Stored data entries
-- ==== Sys2Proof/Certificates/Slice0/Obligations.lean ====
section
/-! DEFINITION. The statements about SK64-BDB. Each docstring names the rule of spec/ it formalises. A statement marked
"the model's choice" rests on the log entry it names. -/

open Sys2Proof Sys2Proof.Machine

/-! ## Encodings (30_encoding.md) -/

/-- R66, R67, R72, R73, R74: words written out in 95_test_vectors.md 2.1 and 2.3 decode to what they stand for. -/
def Obligations.WordsOfTheSpecDecode : Prop :=
  decode (.bus 0x00000#19) = .ok (.idle false) ∧
  decode (.bus 0x5ABCD#19) = .ok (.idle true) ∧
  decode (.bus 0x3AB7B#19) = .ok (.read false 27) ∧
  decode (.bus 0x63F45#19) = .ok (.write true 0x3F 2 5) ∧
  decode (.phase 0b101#3) = .ok .mixOut ∧
  decode (.fifoWrite true 0x00000000000000643F45#80)
    = .ok (.enqueue { chipIndex := 2, register := 5, value := 0x3F, atCycle := 100 }) ∧
  decode (.fifoRead 0x10000000000000064#65) = .ok (.tryDequeueDueBy 100)

/-- R66, R67, R72, R73, R74: decoding an operation's word gives the operation back, with every operand at every value. -/
def Obligations.DecodeEncodeRoundTrip : Prop :=
  ∀ i : Instr, i.wf = true → decode (encode i) = .ok i

/-- R67: every bus sample is exactly one kind, told by SEL and RW alone, with the kind's own fields as operands. -/
def Obligations.EveryBusSampleIsOneKind : Prop :=
  ∀ bs : BusWord,
    (bs &&& 0x20000#19 = 0x00000#19 ∧ bs &&& 0x30000#19 ≠ 0x30000#19 ∧ bs &&& 0x30000#19 ≠ 0x20000#19 ∧
      decode (.bus bs) = .ok (.idle (bs.getLsbD 18))) ∨
    (bs &&& 0x20000#19 ≠ 0x00000#19 ∧ bs &&& 0x30000#19 = 0x30000#19 ∧ bs &&& 0x30000#19 ≠ 0x20000#19 ∧
      decode (.bus bs) = .ok (.read (bs.getLsbD 18) (bs.extractLsb' 0 5))) ∨
    (bs &&& 0x20000#19 ≠ 0x00000#19 ∧ bs &&& 0x30000#19 ≠ 0x30000#19 ∧ bs &&& 0x30000#19 = 0x20000#19 ∧
      decode (.bus bs)
        = .ok (.write (bs.getLsbD 18) (bs.extractLsb' 8 8) (bs.extractLsb' 5 3) (bs.extractLsb' 0 5)))

/-- R67, R72, R73, R74: a word that decodes to an operation matches that operation's row of the opcode table. -/
def Obligations.DecodedWordMatchesItsRow : Prop :=
  ∀ (w : PortWord) (i : Instr), decode w = .ok i → w.matchesRow i = true

/-- R70: decode then encode and encode then decode of the raw address are both the identity. -/
def Obligations.RawAddressRoundTrip : Prop :=
  (∀ ra : RawAddr, rawAddr (RawAddr.chipIndex ra) (RawAddr.register ra) = ra) ∧
  (∀ (c : ChipIndex) (r : RegNum), RawAddr.chipIndex (rawAddr c r) = c ∧ RawAddr.register (rawAddr c r) = r ∧
    (rawAddr c r).toNat = 32 * c.toNat + r.toNat)

/-- R72: the layout of the slot word; all `2^80` words are valid events, pack and unpack are inverse, and the low 16
bits of the word a WRITE sample makes are the low 16 bits of the sample. -/
def Obligations.EventWordIsFaithful : Prop :=
  (∀ ev : BusEvent, (packEvent ev).extractLsb' 16 64 = ev.atCycle ∧ (packEvent ev).extractLsb' 8 8 = ev.value ∧
    (packEvent ev).extractLsb' 5 3 = ev.chipIndex ∧ (packEvent ev).extractLsb' 0 5 = ev.register) ∧
  (∀ w : EventWord, packEvent (unpackEvent w) = w) ∧
  (∀ ev : BusEvent, unpackEvent (packEvent ev) = ev) ∧
  (∀ (bs : BusWord) (t : Word64), bs &&& 0x30000#19 = 0x20000#19 →
    ∃ rst d ci reg, decode (.bus bs) = .ok (.write rst d ci reg) ∧
      (packEvent { chipIndex := ci, register := reg, value := d, atCycle := t }).extractLsb' 0 16
        = bs.extractLsb' 0 16)

/-! ## The bus transaction decoder (40_bus_decoder.md) -/

/-- R84: a sample with SEL = 0 is IDLE whatever its other fields; an IDLE cycle drives and enqueues nothing: only the
reset modifier (R82) and the cycle count (R88) act. -/
def Obligations.IdleOnlyDebouncesAndCounts : Prop :=
  (∀ bs : BusWord, bs &&& 0x20000#19 = 0x00000#19 → decode (.bus bs) = .ok (.idle (bs.getLsbD 18))) ∧
  ∀ (rst : Bool) (s : State), s.armed = true →
    exec (.idle rst) s = .next { s with
      hcc := s.hcc + 1
      rc := if rst then s.rc + 1 else s.rc
      pressed := rst
      released := s.released || (!rst && s.pressed)
      dOE := false
      dOut := none }

/-- R85: a sample with SEL = 1 and RW = 1 is READ of its low five bits whatever CI and D; a READ drives `CACHE[REG]` and
changes nothing else but what every decoder step changes. -/
def Obligations.ReadDrivesTheCachedByte : Prop :=
  (∀ bs : BusWord, bs &&& 0x30000#19 = 0x30000#19 →
    decode (.bus bs) = .ok (.read (bs.getLsbD 18) (bs.extractLsb' 0 5))) ∧
  ∀ (rst : Bool) (reg : RegNum) (s : State), s.armed = true →
    exec (.read rst reg) s = .next { s with
      hcc := s.hcc + 1
      rc := if rst then s.rc + 1 else s.rc
      pressed := rst
      released := s.released || (!rst && s.pressed)
      dOE := true
      dOut := some (s.cache[reg.toNat]'reg.isLt) }

/-- R87: a sample with SEL = 1 and RW = 0 is WRITE of its fields; a WRITE puts `{HCC, D, CI, REG}` into the slot at WR,
advances WR, and RD too when the FIFO is full; every other slot reads as before, and the rest of the state is as after
any decoder step that drives nothing. -/
def Obligations.WriteEnqueuesTheStampedEvent : Prop :=
  (∀ bs : BusWord, bs &&& 0x30000#19 = 0x20000#19 →
    decode (.bus bs)
      = .ok (.write (bs.getLsbD 18) (bs.extractLsb' 8 8) (bs.extractLsb' 5 3) (bs.extractLsb' 0 5))) ∧
  ∀ (rst : Bool) (d : Byte) (ci : ChipIndex) (reg : RegNum) (s : State), s.armed = true →
    ∃ t, exec (.write rst d ci reg) s = .next t ∧
      (∀ j, slotRead t.slots j
        = if j = slotOf s.cfg s.wr then some (s.hcc ++ d ++ ci ++ reg) else slotRead s.slots j) ∧
      t = { s with
        slots := t.slots
        wr := (s.wr + 1) % 2 ^ (s.cfg.log2cap + 1)
        rd := if s.occ = 2 ^ s.cfg.log2cap then (s.rd + 1) % 2 ^ (s.cfg.log2cap + 1) else s.rd
        hcc := s.hcc + 1
        rc := if rst then s.rc + 1 else s.rc
        pressed := rst
        released := s.released || (!rst && s.pressed)
        dOE := false
        dOut := none }

/-- R78, R30: while ARMED = 0 there is no decoder step, whatever the sample, and no register changes. That the bus cycle
still ends an earlier READ's drive (D_OE = 0, D_OUT not driven) is the model's reading of R29, R86 and D6 beside R30's "no
producer-domain register changes" (entry 11). -/
def Obligations.NoDecoderStepWhileDisarmed : Prop :=
  ∀ (i : Instr) (s : State), isTransaction i = true → s.armed = false →
    exec i s = .next { s with dOE := false, dOut := none }

/-- R83: the four-state debounce, with RC, for every transaction kind, and its column for RESET_CLEAR. -/
def Obligations.FourStateDebounce : Prop :=
  (∀ (i : Instr) (rst : Bool) (s : State),
    (i = .idle rst ∨ (∃ reg, i = .read rst reg) ∨ (∃ d ci reg, i = .write rst d ci reg)) → s.armed = true →
    ∃ t, exec i s = .next t ∧
      (t.pressed, t.released) = (match rst, s.pressed, s.released with
        | true, false, false => (true, false)
        | true, true, false => (true, false)
        | true, false, true => (true, true)
        | true, true, true => (true, true)
        | false, false, false => (false, false)
        | false, true, false => (false, true)
        | false, false, true => (false, true)
        | false, true, true => (false, true)) ∧
      t.rc = if rst then s.rc + 1 else s.rc) ∧
  (∀ s : State, s.consRuns = true → ∃ t, exec .resetClear s = .next t ∧
    (t.pressed, t.released) = (match s.pressed, s.released with
      | false, false => (false, false)
      | true, false => (true, false)
      | false, true => (false, false)
      | true, true => (true, false)))

/-- R88: HCC counts the bus samples; after `n` of them, of any kinds, it has grown by `n` modulo `2^64`. -/
def Obligations.BusCyclesAreCounted : Prop :=
  ∀ (samples : List BusWord) (rest : List Turn) (s : State), s.cfg.legal = true → s.armed = true →
    s.agenda = samples.map (fun bs => Turn.agent (.producer bs)) ++ rest →
    ∃ t, Host.Core.run Sys2Proof.core samples.length s = .next t ∧
      t.hcc = s.hcc + BitVec.ofNat 64 samples.length ∧ t.agenda = rest ∧ t.armed = true

/-- R82, R77: the pseudo-operation RESET n leaves the line released with its `n` asserted cycles counted. -/
def Obligations.ResetPulseIsCounted : Prop :=
  ∀ (n : Nat) (rest : List Turn) (s : State), s.cfg.legal = true → s.armed = true → 1 ≤ n →
    s.agenda = (resetSamples n).map (fun bs => Turn.agent (.producer bs)) ++ rest →
    ∃ t, Host.Core.run Sys2Proof.core (n + 1) s = .next t ∧
      t.rc = s.rc + BitVec.ofNat 32 n ∧ t.pressed = false ∧ t.released = true ∧
      t.hcc = s.hcc + BitVec.ofNat 64 (n + 1)

/-- R50: a READ at raw address `ra` answers `CACHE[ra[4:0]]`, whatever the chip bits, and changes nothing but what every
decoder step changes; a second READ answers the same byte. -/
def Obligations.HostReadIgnoresTheChip : Prop :=
  ∀ (ra : RawAddr) (s : State), s.armed = true →
    ∃ i t, decode (.bus (readSample ra)) = .ok i ∧ exec i s = .next t ∧
      t = { s with
        hcc := s.hcc + 1
        pressed := false
        released := s.released || s.pressed
        dOE := true
        dOut := some (cacheAt s (ra.extractLsb' 0 5)) } ∧
      queueOf t = queueOf s ∧
      exec i t = .next { t with hcc := t.hcc + 1 }

/-- R51: a WRITE at raw address `ra` with byte `v` makes one event stamped HCC, at the end of the queue, and changes
nothing else but what every decoder step changes: neither the cache nor the tone generators. -/
def Obligations.HostWriteMakesOneEvent : Prop :=
  ∀ (ra : RawAddr) (v : Byte) (s : State), s.armed = true → FifoInv s →
    ∃ i t, decode (.bus (writeSample ra v)) = .ok i ∧ exec i s = .next t ∧
      queueOf t = listEnqueue (2 ^ s.cfg.log2cap)
        { chipIndex := ra.extractLsb' 5 3, register := ra.extractLsb' 0 5, value := v, atCycle := s.hcc }
        (queueOf s) ∧
      t = { s with
        slots := t.slots
        wr := t.wr
        rd := t.rd
        hcc := s.hcc + 1
        pressed := false
        released := s.released || s.pressed
        dOE := false
        dOut := none }

/-- R80, R151: PROD writes HCC, RC, PRESSED, RELEASED, WR, SLOT, D_OUT, D_OE, and RD only when a WRITE meets a full
FIFO; it calls no TGB primitive and writes no consumer register. -/
def Obligations.TransactionsWriteOnlyProducerState : Prop :=
  ∀ (i : Instr) (s t : State), isTransaction i = true → exec i s = .next t →
    t = { s with hcc := t.hcc, rc := t.rc, pressed := t.pressed, released := t.released, wr := t.wr,
                 slots := t.slots, rd := t.rd, dOE := t.dOE, dOut := t.dOut } ∧
    (t.rd ≠ s.rd → s.isFull = true ∧ ∃ rst d ci reg, i = .write rst d ci reg)

/-! ## The transaction FIFO (41_transaction_fifo.md) -/

/-- R43, R92: EMPTY is `OCC = 0`; FULL is WR and RD equal in their low LOG2CAP bits and different in bit LOG2CAP. -/
def Obligations.EmptyAndFullFromTheIndices : Prop :=
  ∀ s : State, s.wr < 2 ^ (s.cfg.log2cap + 1) → s.rd < 2 ^ (s.cfg.log2cap + 1) →
    (s.isEmpty = true ↔ s.occ = 0) ∧
    (s.isFull = true ↔
      s.wr % 2 ^ s.cfg.log2cap = s.rd % 2 ^ s.cfg.log2cap ∧ s.wr / 2 ^ s.cfg.log2cap ≠ s.rd / 2 ^ s.cfg.log2cap)

/-- R94: the write port's word asks for Enqueue of its fields; Enqueue writes the slot at WR, evicts the oldest event
when full, publishes WR, and changes nothing else; the FIFO is then not empty, and OCC grows by 1 unless it was CAP. -/
def Obligations.EnqueueWritesThenPublishes : Prop :=
  (∀ w : EventWord, decode (.fifoWrite true w) = .ok (.enqueue
    { chipIndex := w.extractLsb' 5 3, register := w.extractLsb' 0 5, value := w.extractLsb' 8 8,
      atCycle := w.extractLsb' 16 64 })) ∧
  ∀ (ev : BusEvent) (s : State),
    ∃ t, exec (.enqueue ev) s = .next t ∧
      (∀ j, slotRead t.slots j = if j = s.wr % 2 ^ s.cfg.log2cap
        then some (ev.atCycle ++ ev.value ++ ev.chipIndex ++ ev.register) else slotRead s.slots j) ∧
      t = { s with
        slots := t.slots
        wr := (s.wr + 1) % 2 ^ (s.cfg.log2cap + 1)
        rd := if s.occ = 2 ^ s.cfg.log2cap then (s.rd + 1) % 2 ^ (s.cfg.log2cap + 1) else s.rd } ∧
      (FifoInv s → t.isEmpty = false ∧
        t.occ = if s.occ = 2 ^ s.cfg.log2cap then 2 ^ s.cfg.log2cap else s.occ + 1)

#### Task instructions
Which lines in the records above contain the string "toNat"? Copy each one.

#### Expected output
    (rawAddr c r).toNat = 32 * c.toNat + r.toNat)
      dOut := some (s.cache[reg.toNat]'reg.isLt) }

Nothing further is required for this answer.